ECLI:NL:CRVB:2019:873
Centrale Raad van Beroep
- Hoger beroep
- Rechtspraak.nl
Afwijzing verzoek om voorlopige voorziening in sociale zekerheidszaak met betrekking tot WAO-uitkering
In deze zaak heeft de Centrale Raad van Beroep op 4 maart 2019 uitspraak gedaan over een verzoek om een voorlopige voorziening van verzoeker, die sinds 13 januari 2000 een uitkering ontving op grond van de Wet op de arbeidsongeschiktheidsverzekering (WAO). Verzoeker had een uitkering die laatstelijk was berekend naar een mate van arbeidsongeschiktheid van 15 tot 25%. Hij verzocht het Uitvoeringsinstituut werknemersverzekeringen (Uwv) om terug te komen van eerdere besluiten die zijn WAO-uitkering hadden ingetrokken en geweigerd. Het Uwv had dit verzoek afgewezen, wat leidde tot hoger beroep door verzoeker.
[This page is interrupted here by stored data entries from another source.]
-- ==== Sys2Proof/Laws/KeepUpdate.lean ====
section
/-! SUPPORT. What the operations of Machine/Update keep (Laws/Keep). -/
namespace Sys2Proof.Machine

variable {σ : State}

theorem State.modUpd_keeps {s : State} {f : Upd → Upd} (hk : Keeps σ s) : Keeps σ (State.modUpd s f) := by
  unfold State.modUpd
  try dsimp only
  repeat' (first | intro _ | with_reducible (first | assumption | apply ite_keeps | apply foldl_keeps | apply foldl_keeps_snd) | split | simp only [Keeps.mk_iff] | dsimp only)

theorem State.askCore_keeps {s : State} {core : Nat} (hk : Keeps σ s) : Keeps σ (State.askCore s core) := by
  unfold State.askCore
  try dsimp only
  repeat' (first | intro _ | with_reducible (first | assumption | apply State.modUpd_keeps | apply State.put_keeps | apply ite_keeps | apply foldl_keeps | apply foldl_keeps_snd) | split | simp only [Keeps.mk_iff] | dsimp only)

theorem State.showSlots_keeps {s : State} (hk : Keeps σ s) : Keeps σ (State.showSlots s) := by
  unfold State.showSlots
  try dsimp only
  repeat' (first | intro _ | with_reducible (first | assumption | apply State.each_keeps | apply State.putFlag_keeps | apply State.put_keeps | apply ite_keeps | apply foldl_keeps | apply foldl_keeps_snd) | split | simp only [Keeps.mk_iff] | dsimp only)

theorem State.writeSlots_keeps {s : State} {copy : Nat} {seq : Nat} {l : List SlotEntry} (hk : Keeps σ s) : Keeps σ (State.writeSlots s copy seq l) := by
  unfold State.writeSlots
  try dsimp only
  repeat' (first | intro _ | with_reducible (first | assumption | apply State.showSlots_keeps | apply State.writeFlash_keeps | apply ite_keeps | apply foldl_keeps | apply foldl_keeps_snd) | split | simp only [Keeps.mk_iff] | dsimp only)

theorem State.updateSlots_keeps {s : State} {fails : Nat} {f : Nat → Nat → SlotEntry → SlotEntry} (hk : Keeps σ s) : Keeps σ (State.updateSlots s fails f) := by
  unfold State.updateSlots
  try dsimp only
  repeat' (first | intro _ | with_reducible (first | assumption | apply State.writeSlots_keeps | apply State.tally_keeps | apply State.raise_keeps | apply ite_keeps | apply foldl_keeps | apply foldl_keeps_snd) | split | simp only [Keeps.mk_iff] | dsimp only)

theorem State.updIdle_keeps {s : State} (hk : Keeps σ s) : Keeps σ (State.updIdle s) := by
  unfold State.updIdle
  try dsimp only
  repeat' (first | intro _ | with_reducible (first | assumption | apply State.modUpd_keeps | apply State.put_keeps | apply ite_keeps | apply foldl_keeps | apply foldl_keeps_snd) | split | simp only [Keeps.mk_iff] | dsimp only)

theorem State.finishRevert_keeps {s : State} {fails : Nat} (hk : Keeps σ s) : Keeps σ (State.finishRevert s fails) := by
  unfold State.finishRevert
  try dsimp only
  repeat' (first | intro _ | with_reducible (first | assumption | apply State.modUpd_keeps | apply State.updateSlots_keeps | apply State.updIdle_keeps | apply State.tally_keeps | apply State.raise_keeps | apply ite_keeps | apply foldl_keeps | apply foldl_keeps_snd) | split | simp only [Keeps.mk_iff] | dsimp only)

theorem State.beginRevert_keeps {s : State} {cause : Nat} (hk : Keeps σ s) : Keeps σ (State.beginRevert s cause) := by
  unfold State.beginRevert
  try dsimp only
  repeat' (first | intro _ | with_reducible (first | assumption | apply State.modUpd_keeps | apply State.finishRevert_keeps | apply State.askCore_keeps | apply State.put_keeps | apply ite_keeps | apply foldl_keeps | apply foldl_keeps_snd) | split | simp only [Keeps.mk_iff] | dsimp only)

theorem State.bootKind_keeps {s : State} {kind : Nat} (hk : Keeps σ s) : Keeps σ (State.bootKind s kind).2 := by
  unfold State.bootKind
  try dsimp only
  repeat' (first | intro _ | with_reducible (first | assumption | apply State.each_keeps | apply State.updateSlots_keeps | apply State.tally_keeps | apply ite_keeps | apply foldl_keeps | apply foldl_keeps_snd) | split | simp only [Keeps.mk_iff] | dsimp only)
theorem State.bootKind_keeps' {s : State} {kind : Nat} (hk : Keeps σ s) {a t} (e : State.bootKind s kind = (a, t)) : Keeps σ t := by
  have k := congrArg (fun q => Keeps σ q.2) e
  exact k ▸ State.bootKind_keeps hk

theorem State.showFirmware_keeps {s : State} (hk : Keeps σ s) : Keeps σ (State.showFirmware s) := by
  unfold State.showFirmware
  try dsimp only
  repeat' (first | intro _ | with_reducible (first | assumption | apply State.showSlots_keeps | apply State.each_keeps | apply State.put_keeps | apply ite_keeps | apply foldl_keeps | apply foldl_keeps_snd) | split | simp only [Keeps.mk_iff] | dsimp only)

theorem State.bootSlots_keeps {s : State} (hk : Keeps σ s) : Keeps σ (State.bootSlots s).2 := by
  unfold State.bootSlots
  try dsimp only
  repeat' (first | intro _ | with_reducible (first | assumption | apply State.bootKind_keeps | apply State.bootKind_keeps' (e := by assumption) | apply State.showFirmware_keeps | apply ite_keeps | apply foldl_keeps | apply foldl_keeps_snd) | split | simp only [Keeps.mk_iff] | dsimp only)
theorem State.bootSlots_keeps' {s : State} (hk : Keeps σ s) {a t} (e : State.bootSlots s = (a, t)) : Keeps σ t := by
  have k := congrArg (fun q => Keeps σ q.2) e
  exact k ▸ State.bootSlots_keeps hk

theorem State.resetCore_keeps {s : State} {n : Nat} (hk : Keeps σ s) : Keeps σ (State.resetCore s n) := by
  unfold State.resetCore
  try dsimp only
  repeat' (first | intro _ | with_reducible (first | assumption | apply State.syncHost_keeps | apply State.releaseSems_keeps | apply ite_keeps | apply foldl_keeps | apply foldl_keeps_snd) | split | simp only [Keeps.mk_iff] | dsimp only)

theorem State.burnFw_keeps {s : State} {v : Nat} (hk : Keeps σ s) : Keeps σ (State.burnFw s v) := by
  unfold State.burnFw
  exact hk.trans ⟨⟨rfl, List.prefix_refl _, Nat.le_refl _, Nat.le_max_left _ _, Nat.le_refl _, rfl⟩, id⟩

theorem State.burnStr_keeps {s : State} {v : Nat} (hk : Keeps σ s) : Keeps σ (State.burnStr s v) := by
  unfold State.burnStr
  exact hk.trans ⟨⟨rfl, List.prefix_refl _, Nat.le_refl _, Nat.le_refl _, Nat.le_max_left _ _, rfl⟩, id⟩

theorem State.updCommand_keeps {s : State} {value : Nat} (hk : Keeps σ s) : Keeps σ (State.updCommand s value) := by
  unfold State.updCommand
  try dsimp only
  repeat' (first | intro _ | with_reducible (first | assumption | apply State.put_keeps | apply ite_keeps | apply foldl_keeps | apply foldl_keeps_snd) | split | simp only [Keeps.mk_iff] | dsimp only)

theorem State.updResult_keeps {s : State} {status : Nat} {check : Nat} (hk : Keeps σ s) : Keeps σ (State.updResult s status check) := by
  unfold State.updResult
  try dsimp only
  repeat' (first | intro _ | with_reducible (first | assumption | apply State.raise_keeps | apply State.advance_keeps | apply State.put_keeps | apply ite_keeps | apply foldl_keeps | apply foldl_keeps_snd) | split | simp only [Keeps.mk_iff] | dsimp only)

theorem doFwLoad_keeps {s : State} {value : Word} (hk : Keeps σ s) : Keeps σ (doFwLoad value s) := by
  unfold doFwLoad
  try dsimp only
  repeat' (first | intro _ | with_reducible (first | assumption | apply State.updCommand_keeps | apply State.opportunity_keeps | apply State.opportunity_keeps' (e := by assumption) | apply State.detect_keeps | apply State.tally_keeps | apply State.updResult_keeps | apply State.writeBulk_keeps | apply State.put_keeps | apply State.modUpd_keeps | apply ite_keeps | apply foldl_keeps | apply foldl_keeps_snd) | split | simp only [Keeps.mk_iff] | dsimp only)

theorem State.tryConfirm_keeps {s : State} {fails : Nat} (hk : Keeps σ s) : Keeps σ (State.tryConfirm s fails) := by
  unfold State.tryConfirm
  try dsimp only
  repeat' (first | intro _ | with_reducible (first | assumption | apply State.modUpd_keeps | apply State.updateSlots_keeps | apply State.updResult_keeps | apply State.updIdle_keeps | apply State.tally_keeps | apply State.raise_keeps | apply ite_keeps | apply foldl_keeps | apply foldl_keeps_snd) | split | simp only [Keeps.mk_iff] | dsimp only)

theorem doFwConfirm_keeps {s : State} {tableFails : Nat} (hk : Keeps σ s) : Keeps σ (doFwConfirm tableFails s) := by
  unfold doFwConfirm
  try dsimp only
  repeat' (first | intro _ | with_reducible (first | assumption | apply State.put_keeps | apply State.tryConfirm_keeps | apply State.updResult_keeps | apply State.modUpd_keeps | apply ite_keeps | apply foldl_keeps | apply foldl_keeps_snd) | split | simp only [Keeps.mk_iff] | dsimp only)

theorem doFwRevert_keeps {s : State} (hk : Keeps σ s) : Keeps σ (doFwRevert s) := by
  unfold doFwRevert
  try dsimp only
  repeat' (first | intro _ | with_reducible (first | assumption | apply State.put_keeps | apply State.beginRevert_keeps | apply State.updResult_keeps | apply ite_keeps | apply foldl_keeps | apply foldl_keeps_snd) | split | simp only [Keeps.mk_iff] | dsimp only)

theorem doFwAbort_keeps {s : State} (hk : Keeps σ s) : Keeps σ (doFwAbort s) := by
  unfold doFwAbort
  try dsimp only
  repeat' (first | intro _ | with_reducible (first | assumption | apply State.put_keeps | apply State.updateSlots_keeps | apply State.updResult_keeps | apply State.updIdle_keeps | apply ite_keeps | apply foldl_keeps | apply foldl_keeps_snd) | split | simp only [Keeps.mk_iff] | dsimp only)

theorem doBurnFwCounter_keeps {s : State} (hk : Keeps σ s) : Keeps σ (doBurnFwCounter s) := by
  unfold doBurnFwCounter
  try dsimp only
  repeat' (first | intro _ | with_reducible (first | assumption | apply State.put_keeps | apply State.updResult_keeps | apply State.updateSlots_keeps | apply State.burnFw_keeps | apply State.tally_keeps | apply State.raise_keeps | apply ite_keeps | apply foldl_keeps | apply foldl_keeps_snd) | split | simp only [Keeps.mk_iff] | dsimp only)

theorem doBurnStrCounter_keeps {s : State} (hk : Keeps σ s) : Keeps σ (doBurnStrCounter s) := by
  unfold doBurnStrCounter
  try dsimp only
  repeat' (first | intro _ | with_reducible (first | assumption | apply State.put_keeps | apply State.updResult_keeps | apply State.burnStr_keeps | apply State.tally_keeps | apply State.raise_keeps | apply ite_keeps | apply foldl_keeps | apply foldl_keeps_snd) | split | simp only [Keeps.mk_iff] | dsimp only)

theorem State.reportCore_keeps {s : State} {core : Nat} {old : Nat} {v : Nat} {gap : Nat} (hk : Keeps σ s) : Keeps σ (State.reportCore s core old v gap) := by
  unfold State.reportCore
  try dsimp only
  repeat' (first | intro _ | with_reducible (first | assumption | apply State.tally_keeps | apply State.raise_keeps | apply State.put_keeps | apply ite_keeps | apply foldl_keeps | apply foldl_keeps_snd) | split | simp only [Keeps.mk_iff] | dsimp only)

theorem State.updWatchdog_keeps {s : State} {core : Nat} (hk : Keeps σ s) : Keeps σ (State.updWatchdog s core) := by
  unfold State.updWatchdog
  try dsimp only
  repeat' (first | intro _ | with_reducible (first | assumption | apply State.modUpd_keeps | apply State.each_keeps | apply State.voidOpen_keeps | apply State.beginRevert_keeps | apply ite_keeps | apply foldl_keeps | apply foldl_keeps_snd) | split | simp only [Keeps.mk_iff] | dsimp only)

theorem doConfirmWindowExpire_keeps {s : State} (hk : Keeps σ s) : Keeps σ (doConfirmWindowExpire s) := by
  unfold doConfirmWindowExpire
  try dsimp only
  repeat' (first | intro _ | with_reducible (first | assumption | apply State.beginRevert_keeps | apply State.put_keeps | apply State.atUptime_keeps | apply ite_keeps | apply foldl_keeps | apply foldl_keeps_snd) | split | simp only [Keeps.mk_iff] | dsimp only)

theorem doFwHandover_keeps {s : State} {tableFails : Nat} (hk : Keeps σ s) : Keeps σ (doFwHandover tableFails s) := by
  unfold doFwHandover
  try dsimp only
  repeat' (first | intro _ | with_reducible (first | assumption | apply State.modUpd_keeps | apply State.reportCore_keeps | apply State.askCore_keeps | apply State.updateSlots_keeps | apply State.put_keeps | apply State.finishRevert_keeps | apply ite_keeps | apply foldl_keeps | apply foldl_keeps_snd) | split | simp only [Keeps.mk_iff] | dsimp only)

theorem doFwSelfConfirm_keeps {s : State} {tableFails : Nat} (hk : Keeps σ s) : Keeps σ (doFwSelfConfirm tableFails s) := by
  unfold doFwSelfConfirm
  try dsimp only
  repeat' (first | intro _ | with_reducible (first | assumption | apply State.tryConfirm_keeps | apply State.modUpd_keeps | apply ite_keeps | apply foldl_keeps | apply foldl_keeps_snd) | split | simp only [Keeps.mk_iff] | dsimp only)

theorem doFwStaged_keeps {s : State} {outcome : Nat} (hk : Keeps σ s) : Keeps σ (doFwStaged outcome s) := by
  unfold doFwStaged
  try dsimp only
  repeat' (first | intro _ | with_reducible (first | assumption | apply State.updateSlots_keeps | apply State.updResult_keeps | apply State.updIdle_keeps | apply State.tally_keeps | apply State.raise_keeps | apply State.writeFlash_keeps | apply State.put_keeps | apply State.askCore_keeps | apply State.modUpd_keeps | apply ite_keeps | apply foldl_keeps | apply foldl_keeps_snd) | split | simp only [Keeps.mk_iff] | dsimp only)

theorem doQuiesceAck_keeps {s : State} (hk : Keeps σ s) : Keeps σ (doQuiesceAck s) := by
  unfold doQuiesceAck
  try dsimp only
  repeat' (first | intro _ | with_reducible (first | assumption | apply State.resetCore_keeps | apply ite_keeps | apply foldl_keeps | apply foldl_keeps_snd) | split | simp only [Keeps.mk_iff] | dsimp only)

theorem doQuiesceTimeout_keeps {s : State} (hk : Keeps σ s) : Keeps σ (doQuiesceTimeout s) := by
  unfold doQuiesceTimeout
  try dsimp only
  repeat' (first | intro _ | with_reducible (first | assumption | apply State.beginRevert_keeps | apply State.updResult_keeps | apply ite_keeps | apply foldl_keeps | apply foldl_keeps_snd) | split | simp only [Keeps.mk_iff] | dsimp only)

theorem doSelfCheckFailed_keeps {s : State} (hk : Keeps σ s) : Keeps σ (doSelfCheckFailed s) := by
  unfold doSelfCheckFailed
  try dsimp only
  repeat' (first | intro _ | with_reducible (first | assumption | apply State.beginRevert_keeps | apply ite_keeps | apply foldl_keeps | apply foldl_keeps_snd) | split | simp only [Keeps.mk_iff] | dsimp only)

end Sys2Proof.Machine
end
Tijdens de zitting op 25 februari 2019, bijgestaan door zijn advocaat mr. T.P. Boer, heeft verzoeker een verzoek om een voorlopige voorziening ingediend, omdat hij in een acute financiële noodsituatie zou verkeren. Hij stelde dat hij geen inkomsten had en betalingsachterstanden ondervond. Echter, de voorzieningenrechter oordeelde dat verzoeker niet voldoende had aangetoond dat er sprake was van een financieel spoedeisend belang. Hij had zijn financiële noodsituatie onvoldoende onderbouwd en niet aangetoond dat hij bijstand had aangevraagd.
De voorzieningenrechter concludeerde dat er geen onverwijlde spoed was, zoals vereist volgens de Algemene wet bestuursrecht (Awb), en wees het verzoek om een voorlopige voorziening af. De uitspraak benadrukt het belang van voldoende bewijs voor een spoedeisend belang bij het treffen van voorlopige voorzieningen in sociale zekerheidszaken.